[[ MATERIAL FOR THE TASK open ]]

/-- Settles O29: each of the four accesses is decided by the width. -/
theorem registerWidthsAndTheirFault : Obligations.RegisterWidthsAndTheirFault := by
  intro s r v w
  rw [mem_byteRegisters, mem_wordRegisters]
  obtain ⟨read8, readFault8⟩ := access_decided (fun _ => readReg8_ok_allows (s := s) (r := r)) fun _ => readReg8_error
  obtain ⟨write8, writeFault8⟩ := access_decided (fun _ => writeReg8_ok_allows (s := s) (r := r) (v := v))
    fun _ => writeReg8_error
  obtain ⟨read16, readFault16⟩ := access_decided (fun _ => readReg16_ok_allows (s := s) (r := r)) fun _ => readReg16_error
  obtain ⟨write16, writeFault16⟩ := access_decided (fun _ => writeReg16_ok_allows (s := s) (r := r) (w := w))
    fun _ => writeReg16_error
  exact ⟨fun h => ⟨read8 h, write8 h⟩, fun h => ⟨readFault8 h, writeFault8 h⟩,
    fun h => ⟨read16 h, write16 h⟩, fun h => ⟨readFault16 h, writeFault16 h⟩⟩

/-- The three pairs with their halves, the high one first (R23). -/
def pairHalves : List (RegName × RegName × RegName) := [(.BC, .B, .C), (.DE, .D, .E), (.HL, .H, .L)]

/-- Membership as the three cases a proof splits on. -/
theorem mem_pairHalves {pair high low : RegName} : (pair, high, low) ∈ pairHalves ↔
    (pair = .BC ∧ high = .B ∧ low = .C) ∨ (pair = .DE ∧ high = .D ∧ low = .E) ∨ (pair = .HL ∧ high = .H ∧ low = .L) := by
  simp [pairHalves]

section pairs

variable {pair high low : RegName} (hp : (pair, high, low) ∈ pairHalves)
include hp

theorem high_ne_low : high ≠ low := by
  rcases mem_pairHalves.1 hp with ⟨_, rfl, rfl⟩ | ⟨_, rfl, rfl⟩ | ⟨_, rfl, rfl⟩ <;> decide

theorem halves_mem_byteRegisters : high ∈ byteRegisters ∧ low ∈ byteRegisters := by
  rcases mem_pairHalves.1 hp with ⟨_, rfl, rfl⟩ | ⟨_, rfl, rfl⟩ | ⟨_, rfl, rfl⟩ <;> decide

/-- A pair reads as its halves side by side. -/
theorem readReg16_of_halves {hi lo : Byte} (hhi : t.readReg8 high = .ok hi) (hlo : t.readReg8 low = .ok lo) :
    t.readReg16 pair = .ok (BitVec.ofNat 16 (hi.toNat * 256 + lo.toNat)) := by
  rw [← concat_eq_ofNat]
  rcases mem_pairHalves.1 hp with ⟨rfl, rfl, rfl⟩ | ⟨rfl, rfl, rfl⟩ | ⟨rfl, rfl, rfl⟩ <;> cases hhi <;> cases hlo <;> rfl

/-- A write of a pair sets its halves to the halves of the word. -/
theorem writeReg16_halves (s : State) (w : Word) : ∃ t, s.writeReg16 pair w = .ok t ∧
    t.readReg8 high = .ok (highByte w) ∧ t.readReg8 low = .ok (lowByte w) := by
  rcases mem_pairHalves.1 hp with ⟨rfl, rfl, rfl⟩ | ⟨rfl, rfl, rfl⟩ | ⟨rfl, rfl, rfl⟩ <;> exact ⟨_, rfl, rfl, rfl⟩

end pairs

/-- Settles O28: the byte written reads back, the other half is kept, and the pair reads as its halves. -/
theorem pairsAreTheirHalves : Obligations.PairsAreTheirHalves := by
  intro s pair high low hp
  obtain ⟨hhigh, hlow⟩ := halves_mem_byteRegisters hp
  have hne := high_ne_low hp
  refine ⟨fun w => ?_, fun v lo hlo => ?_, fun v hi hhi => ?_⟩
  · obtain ⟨t, ht, hhi, hlo⟩ := writeReg16_halves hp s w
    rw [highByte_eq_ofNat] at hhi
    rw [lowByte_eq_ofNat] at hlo
    exact ⟨t, ht, (writeReg16_ok ht).2, hhi, hlo⟩
  · obtain ⟨_, t, ht⟩ := (registerWidthsAndTheirFault s high v 0).1 hhigh
    obtain ⟨_, hsame, hother⟩ := writeReg8_ok ht
    exact ⟨t, ht, readReg16_of_halves hp hsame ((hother low hne.symm).trans hlo)⟩
  · obtain ⟨_, t, ht⟩ := (registerWidthsAndTheirFault s low v 0).1 hlow
    obtain ⟨_, hsame, hother⟩ := writeReg8_ok ht
    exact ⟨t, ht, readReg16_of_halves hp ((hother high hne).trans hhi) hsame⟩

end Sys2Proof.Machine
end

section
/-! PROOFS. What no instruction reads: `sp` (spec/10_state.md R25), and the flags but `Z` by the branch (R30). -/

namespace Sys2Proof.Machine

variable {s : State}

theorem writeU8_setSp (a : Word) (b : Byte) (v : Word) :
    (s.setSp v).writeU8 a b = (s.writeU8 a b).map fun t => t.setSp v := by
  unfold State.writeU8
  split <;> rfl

theorem writeU8_setFlags (a : Word) (b : Byte) (flags : Flags) :
    (s.setFlags flags).writeU8 a b = (s.writeU8 a b).map fun t => t.setFlags flags := by
  unfold State.writeU8
  split <;> rfl

/-- `LD (HL-),A` reads `H`, `L` and `A` alone: an edit that keeps the byte registers and passes through the write changes
nothing else of its outcome. -/
theorem sameOutcome_ldHLDecA {related : State → State → Prop} {edit : State → State} (hregs : (edit s).regs = s.regs)
    (hwrite : (edit s).writeU8 s.regs.hl s.regs.a = (s.writeU8 s.regs.hl s.regs.a).map edit)
    (hrelated : ∀ t : State, related ((t.setRegs (s.regs.setHL (s.regs.hl - 1))).setPc (s.pc + 1))
      (((edit t).setRegs (s.regs.setHL (s.regs.hl - 1))).setPc ((edit s).pc + 1))) :
    sameOutcome related (exec .ldHLDecA s) (exec .ldHLDecA (edit s)) := by
  cases hw : s.writeU8 s.regs.hl s.regs.a with
  | error f =>
    rw [exec_ldHLDecA_error hw, exec_ldHLDecA_error (f := f) (by rw [hregs, hwrite, hw]; rfl)]
    rfl
  | ok s1 =>
    rw [exec_ldHLDecA_ok hw, exec_ldHLDecA_ok (s1 := edit s1) (by rw [hregs, hwrite, hw]; rfl), hregs]
    exact hrelated s1

/-- `LD (C),A` reads `C` alone. -/
theorem sameOutcome_ldHighCA {related : State → State → Prop} {s' : State} (hregs : s'.regs = s.regs)
    (hrelated : related (s.setPc (s.pc + 1)) (s'.setPc (s'.pc + 1))) :
    sameOutcome related (exec .ldHighCA s) (exec .ldHighCA s') := by
  rcases highPage_region s.regs.c with ⟨hr, _⟩ | ⟨hr, _⟩
  · rw [exec_ldHighCA_io hr, exec_ldHighCA_io (by rw [hregs, hr])]
    exact hrelated
  · rw [exec_ldHighCA_unimplemented hr, exec_ldHighCA_unimplemented (by rw [hregs, hr]), hregs]
    rfl

/-- No handler reads `sp`. -/
theorem exec_ignores_sp (i : Instr) (s : State) (v : Word) :
    sameOutcome (fun t t' => t' = t ∨ t' = { t with sp := v }) (exec i s) (exec i (s.setSp v)) := by
  cases i with
  | ldSP d16 => exact .inl rfl
  | ldHLDecA => exact sameOutcome_ldHLDecA (edit := fun t => t.setSp v) rfl (writeU8_setSp _ _ v) fun _ => .inr rfl
  | ldHighCA => exact sameOutcome_ldHighCA rfl (.inr rfl)
  | ldB _ | ldC _ | ldD _ | ldE _ | ldH _ | ldL _ | ldA _ | ldBC _ | ldDE _ | ldHL _ | jrNZ _ | xorA
  | bit7B | bit7C | bit7D | bit7E | bit7H | bit7L | bit7A => exact .inr rfl

/-- Settles O30: the frame by the effects of the handlers, the noninterference handler by handler. -/
theorem stackPointerIsWrittenByOneAndReadByNone : Obligations.StackPointerIsWrittenByOneAndReadByNone :=
  ⟨rfl, fun _ _ => rfl, fun _ _ _ => exec_next_sp, exec_ignores_sp⟩

/-- No handler reads a flag, but the branch `Z`. -/
theorem exec_ignores_flags (i : Instr) (s : State) (flags : Flags)
    (hz : flags.z = s.flags.z ∨ ∀ e8, i ≠ .jrNZ e8) :
    sameOutcome (fun t t' => t' = { t with flags := t'.flags }) (exec i s) (exec i (s.setFlags flags)) := by
  cases i with
  | jrNZ e8 =>
    have hz : flags.z = s.flags.z := hz.resolve_right fun h => h e8 rfl
    rw [exec_jrNZ, exec_jrNZ, State.setFlags_flags, hz]
    rfl
  | ldHLDecA => exact sameOutcome_ldHLDecA (edit := fun t => t.setFlags flags) rfl (writeU8_setFlags _ _ flags) fun _ => rfl
  | ldHighCA => exact sameOutcome_ldHighCA rfl rfl
  | ldB _ | ldC _ | ldD _ | ldE _ | ldH _ | ldL _ | ldA _ | ldBC _ | ldDE _ | ldHL _ | ldSP _ | xorA
  | bit7B | bit7C | bit7D | bit7E | bit7H | bit7L | bit7A => rfl

/-- Settles O39: the writers by the effects of the handlers, the readers handler by handler. -/
theorem flagTable : Obligations.FlagTable := by
  refine ⟨fun i s t h => ⟨?_, fun r v => exec_next_flags_of_test h, exec_next_flags h⟩, exec_ignores_flags⟩
  rintro rfl
  rw [exec_xorA] at h
  cases h
  rfl

end Sys2Proof.Machine
end

section
/-! PROOFS. The one opcode whose step changes memory (spec/10_state.md R34, spec/20_memory.md R56 and R71). -/

namespace Sys2Proof.Machine

variable {s : State}

/-- Every instruction a row of the first-byte table can make is encoded with the row's byte first. -/
def StartsWith (byte0 : Byte) : Row → Prop
  | .op i => (encode i).head? = some byte0
  | .opD8 make => ∀ v, (encode (make v)).head? = some byte0
  | .opE8 make => ∀ v, (encode (make v)).head? = some byte0
  | .opD16 make => ∀ w, (encode (make w)).head? = some byte0
  | .cbXop => byte0 = 0xCB

theorem firstByteTable_startsWith : ∀ x ∈ firstByteTable, StartsWith x.1 x.2 := by
  simp [firstByteTable, StartsWith, encode]

theorem extendedTable_startsWith : ∀ x ∈ extendedTable, (encode x.2).head? = some 0xCB := by decide

/-- The opcode byte of a fetch is the first byte of what it fetched. -/
theorem encode_head_of_fetch {x : Fetched} (h : fetch s = .ok x) : (encode x.instr).head? = some x.opcode := by
  have hstart : ∀ row, firstByteRow x.opcode = some row → StartsWith x.opcode row := fun row hr =>
    firstByteTable_startsWith _ (firstByteRow_mem hr)
  obtain ⟨_, hrest⟩ := fetch_ok h
  rcases fetchRow_ok hrest with hr | ⟨make, v, hr, _, hmake⟩ | ⟨make, v, hr, _, hmake⟩ |
      ⟨make, high, low, hr, _, _, hmake⟩ | ⟨xop, hr, _, hx⟩
  · exact hstart _ hr
  · rw [hmake]; exact hstart _ hr v
  · rw [hmake]; exact hstart _ hr v
  · rw [hmake]; exact hstart _ hr _
  · rw [show x.opcode = 0xCB from hstart _ hr]
    exact extendedTable_startsWith _ (extendedInstr_mem hx)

[[ MATERIAL FOR THE TASK closed ]]

_WORK REQUIRED_.
Report how many lines of the entries above contain the word "registerWidthsAndTheirFault", giving the number by itself.

_SOLUTION TO THE EXERCISE_.
3